● THE PROBLEM
All lines before the one containing "else forL (idxs", plus that line itself, are to be printed exactly as they appear below.

● ENTRIES SHOWN
◆ ◆ ◆

/-- The mover runs again: the rings open, open copies are cancelled and every eligible port is reverted, though not in Save, where the to-move sets stand
(Table 12-5; DESIGN CHOICE, log entry 210); restores read on. -/
def moverUp (s : State) : State :=
  if !s.moverRuns then s
  else
    let s1 := forN 4 openRings s
    let s2 := if s1.top.state = .save then s1
      else forL (idxs 64 s1.eligible) (fun p t => (t.cancelCopies p).sendRevert p (t.clk.turn % 2 ^ 32) true) s1
    (forL (idxs 64 (fun p => (s2.rt p).ph == 2 && (s2.rt p).reading.isNone)) stepRestore s2).pump

/-- A flash island stops: its sled is not healthy but stays a member; its descriptors complete with 0x06 (Table 12-5), and its CQ registers
return to their reset values (R6), CH_FAILED among them; a log scan does not wait for it. The sled's channels are tried again by the bring-up that
follows (DESIGN CHOICE, log entry 209). -/
def flashDown (x : Nat) (s : State) : State :=
  let s1 := ((s.sledQuiet x true).mdSled x (fun d => { d with up := false, mapDone := false, scanDone := false })).scanEnd
  forN 8 (fun k t => (t.mdRing (8 * x + k) (fun g => { fails := g.fails })).unraise (78 + x) k) s1

/-- A flash island is unpowered: its sled's rails have fallen (Table 01-3). -/
def islandOff (x : Nat) (s : State) : State := (s.flashDown x).mdSled x (fun d => { d with pwr := false })

/-- Restores in flight stop and their ports are decided again (R396). -/
def restoresAgain (s : State) : State :=
  if s.top.state = .ret then forL (idxs 64 (fun p => (s.rt p).out == 6)) (fun p t => t.redecide p) s else s

/-- Hold is entered: every island but AON is unpowered and the core supply released (R495); main is asserted while bus is good (R494). -/
def toHold (s : State) : State :=
  let s1 := ((s.releaseToken).ctlReset false).enter .hold
  (s1.mdTop (fun t => { t with swoMain := s1.pins.pfiGood, swoBkp := false })).mdPins (fun p => { p with busGoodRun := p.pfiGood })

/-- RAIL_NOT_GOOD of a supply rail of Table 17-11 (0 CORE, 1 MOV, 2 SER, 3 SERH, 4 NV, 5 VDDIO). The control island's loss leaves the
controller in Hold while AON is supplied (R39, R496). -/
def railNotGood (k : Nat) (s : State) : State :=
  if !(rd s.pins.rails k) then s
  else
    let s1 := s.mdPins (fun p => { p with rails := wr p.rails k false })
    if s.inState [.off, .wake, .hold] then s1
    else match k with
    | 0 | 5 => s1.toHold
    | 1 => s1.moverDown.restoresAgain
    | 4 => (forN 4 flashDown s1).restoresAgain
    | _ => (s1.portsReset (List.range 64)).fabReset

◆ ◆ ◆

● EXERCISE RESULT
/-- The mover runs again: the rings open, open copies are cancelled and every eligible port is reverted, though not in Save, where the to-move sets stand
(Table 12-5; DESIGN CHOICE, log entry 210); restores read on. -/
def moverUp (s : State) : State :=
  if !s.moverRuns then s
  else
    let s1 := forN 4 openRings s
    let s2 := if s1.top.state = .save then s1
      else forL (idxs 64 s1.eligible) (fun p t => (t.cancelCopies p).sendRevert p (t.clk.turn % 2 ^ 32) true) s1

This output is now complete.